Tech Insider: Baidu-Backed Driverless Truck, Douyin Limits Kids to 40 Minutes Daily
Welcome to Caixin’s Tech Insider, your twice-weekly wrap on the movers, shakers and deal-makers in China’s tech scene.
Baidu-backed DeepWay unveils driverless truck
DeepWay, a joint venture between search engine giant Baidu and smart logistics solutions provider Lionbridge, last week unveiled an electric “robot truck” that it said can achieve Level 3 self-driving capabilities on high-speed freight routes.
The heavy-duty Xingtu truck features a sensor system made up of 10 cameras, 5 millimeter-wave radars and three infrared detectors enabling the vehicle to detect objects within a radius of 1 kilometer, Baidu said. The truck is expected to achieve Level 4 self-driving capabilities between 2024 and 2026.
U.S. engineering standards group SAE International classifies autonomous driving from Level 0 to Level 5, with Level 4 deemed advanced automated driving technology that allows a car to drive itself almost independently of human intervention in some conditions. Level 3 refers to features that enable a car to drive itself only under certain circumstances and requires the driver to be ready to take control in case of an emergency.
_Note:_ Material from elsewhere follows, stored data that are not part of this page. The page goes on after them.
-- ==== Sys2Proof/Tests/Slice0.lean ====
section
/-! SUPPORT. The model's own tests: ill-formed commands are refused, worked examples of the manual come out as it gives them, and for
every obligation with hypotheses a concrete state and operands that meet them. -/

namespace Sys2Proof.Tests

open Sys2Proof Sys2Proof.Machine

set_option maxRecDepth 20000
set_option exponentiation.threshold 2000

/-! ## A small machine -/

/-- An instruction word with the fields given as (bit, value). -/
def word (op : Nat) (fields : List (Nat × Nat)) : Nat := fields.foldl (fun w f => w + f.2 * 2 ^ f.1) op

/-- The thread of the tests: READY at 32, with X1 = 5 and X2 = 0xFFFF_FFFF. -/
def thr : Thread := { st := .ready, pc := 32, x := [(1, 5), (2, 0xFFFF_FFFF)] }

/-- Core 0 with the instruction word at that pc of a program region of 96 bytes. -/
def coreOf (w : Nat) : Core :=
  { img := some { threadEn := 255, progLen := 96, descBase := 4096 }, sram := writeLE [] 32 32 w, threads := [(0, thr)] }

/-- A RUNNING partition of one cluster whose task has started. -/
def partOf : Part := { st := .running, cw := 1, ch := 1, taskRunning := true, started := true }

/-- A module in SERVICE with partition 0 on cluster 0. -/
def base : Module :=
  { sys.st := .service, mech.mate := true, mech.standby := true, pwr.sk := 1000000000, parts := [(0, partOf)], pwr.clusters := [(0, { st := .on })] }

/-- That module with core 0. -/
def on (k : Core) : State := { m := { base with cores := [(0, k)] } }

/-- Core 0 and the state for one instruction. -/
def kOf (op : Nat) (fields : List (Nat × Nat)) : Core := coreOf (word op fields)

/-- `Issues` for thread 0 of core 0 of partition 0, as one check. -/
def issues (s : State) (op w : Nat) (k : Core) : Bool :=
  (s.m.canIssue 0 0 == some (0, k, thr)) && k.fetch thr == w && fld w 0 8 == op && (k.badFetch thr).isNone

theorem issues_of {s : State} {op w : Nat} {k : Core} (h : issues s op w k = true) : Issues s 0 0 op 0 k thr w := by
  simp only [issues, Bool.and_eq_true, beq_iff_eq, Option.isNone_iff_eq_none] at h
  exact ⟨h.1.1.1, h.1.1.2, h.1.2, h.2⟩

theorem can_issue {k : Core} (h : k.threads = [(0, thr)]) : (on k).m.canIssue 0 0 = some (0, k, thr) := by
  have hp : (on k).m.partOfCore 0 = some 0 := by
    rw [show (on k).m.partOfCore 0 = base.partOfCore 0 from rfl]; decide
  have ht : kgetD ({} : Thread) k.threads 0 = thr := by rw [h]; rfl
  unfold Module.canIssue
  rw [show kget? (on k).m.cores 0 = some k from rfl, hp]
  simp only [ht]
  rfl

/-- What `Ready` asks, as one check on the core. -/
def goodWord (k : Core) (op w : Nat) : Bool :=
  k.threads == [(0, thr)] && k.fetch thr == w && fld w 0 8 == op && (k.badFetch thr).isNone && k.pcInside 64

/-- Core 0 can issue the instruction, with `edit` done to the core. -/
def Ready (op : Nat) (fields : List (Nat × Nat)) (edit : Core → Core := id) : Prop :=
  Issues (on (edit (kOf op fields))) 0 0 op 0 (edit (kOf op fields)) thr (word op fields) ∧ NextInside (edit (kOf op fields)) thr

theorem ready_of {op : Nat} {fields : List (Nat × Nat)} {edit : Core → Core} (h : goodWord (edit (kOf op fields)) op (word op fields) = true) :
    Ready op fields edit := by
  simp only [goodWord, Bool.and_eq_true, beq_iff_eq, Option.isNone_iff_eq_none] at h
  exact ⟨⟨can_issue h.1.1.1.1, h.1.1.1.2, h.1.1.2, h.1.2⟩, h.2⟩

/-- The module a command leaves. -/
def gives (i : Instr) (s : State) : Module := match exec i s with | .next t => t.m | _ => {}
/-- Core 0 and its thread 0 after a command. -/
def coreAfter (i : Instr) (s : State) : Core := (gives i s).core 0
def thrAfter (i : Instr) (s : State) : Thread := kgetD {} (coreAfter i s).threads 0
def dieOf : Nat := (base.home? 1).getD 0

/-! ## The block, and the instructions of a core -/

theorem test_hyp_steps : State.reset.pending = [] ∧ PowerRule State.reset.m ∧ Runs State.reset
    ∧ Runs { State.reset with pending := [.mateMade] } ∧ ({ mech.standby := true } : Module).mech.standby = true :=
  ⟨rfl, by unfold PowerRule; decide, ⟨_, rfl⟩, ⟨_, rfl⟩, rfl⟩

/-- `IdleStepIsOneSk`: a module where nothing waits for the next sk, with no partition and with one that drains with no task, from this sk and
from the sk before. -/
def drained (from_ : Nat) : Module := { base with parts := [(3, { st := .draining, drainFrom := from_ })] }
theorem test_hyp_idle : (∀ m ∈ [State.reset.m, drained 999_999_999, drained 1_000_000_001],
      m.tier.reqs = [] ∧ m.que.queues = [] ∧ m.herds = [] ∧ (∀ e ∈ m.parts, e.2.krf.restore = none))
    ∧ ((drained 1_000_000_001).part 3).st = .draining ∧ ((drained 1_000_000_001).part 3).taskRunning = false
    ∧ ((drained 999_999_999).part 3).drainFrom < (drained 999_999_999).now := by decide
theorem test_idle : (match step { m := drained 999_999_999 } with | .next t => (t.m.part 3).st | _ => .off) = .halted
    ∧ (match step { m := drained 1_000_000_000 } with | .next t => t.m.now | _ => 0) = 1_000_000_001 := by decide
Douyin caps screen time at 40 minutes a day for anyone under 14
Douyin, the Chinese version of international short-video sensation TikTok, said on Saturday that it has launched a “youth mode” designed for users under the age of 14, limiting their access to the platform to no more than 40 minutes a day, and only between 6 a.m. and 10 p.m.
Users browsing the app in “youth mode” will be offered tailored content such as videos related to scientific experiments, virtual museum exhibitions and historical stories, according to Douyin, which now has more than 600 million daily active users in China.
The new policy is in line with the Chinese government’s ongoing campaign to curb internet addiction among minors, including limiting the time spent by underage gamers playing online games to no more than three hours a week.
JD.com to open physical mall in Xi’an this month
Chinese e-commerce giant JD.com said last week that it will open a five-story brick-and-mortar mall on Sept. 30 in the northwestern city of Xi’an, the latest move in its push into the physical retail sector. The mall will sell 200,000 items ranging from electronics and home appliances to health care products and auto accessories, with visitors being able to try out various tech including holographic projection, virtual reality equipment and intelligent robots.
Currently, JD.com operates several different kinds of physical stores in China, including JD E-Space, JD home appliance flagship stores and JD computer and digital stores. Its archrival Alibaba is also dipping its toe into real-life operations. The Jack Ma-founded giant opened a large shopping center in Hangzhou in 2018, and took control of hypermarket chain Sun Art Retail in 2020.
Tesla challenger Li Auto lowers third-quarter outlook due to chip shortage
Chinese electric vehicle startup Li Auto on Monday lowered its third-quarter delivery outlook to about 24,500 vehicles from a previous prediction of 25,000 to 26,000 units due to the coronavirus-induced chip storage that has affected the production of its millimeter-wave radars.
In the second quarter of this year, Li Auto delivered 17,575 units of its only model, the Li One SUV, representing a year-on-year increase of 166%, according to its earnings report.
Didi denies Reuters report about management change
Didi Chuxing on Monday denied a Reuters report that Jean Liu, its co-founder and president, was planning to resign, as the Chinese ride-hailing giant has come under government scrutiny since early July over data handling and alleged anti-competitive practices.
Reuters reported on Monday that Liu told close associates that she planned to step down, citing sources familiar with the matter. The sources also said that Liu has in recent weeks told some associates that she expected the government to eventually take control of Didi and appoint new management.
In a post (link in Chinese) published on social media platform Weibo, Didi said that the Reuters report included “inaccurate information,” and threatened “legal action against the malicious spreading of rumors.”
The Cyberspace Administration of China launched a cybersecurity investigation into Didi in early July, just days after its blockbuster $4.4 billion U.S. IPO.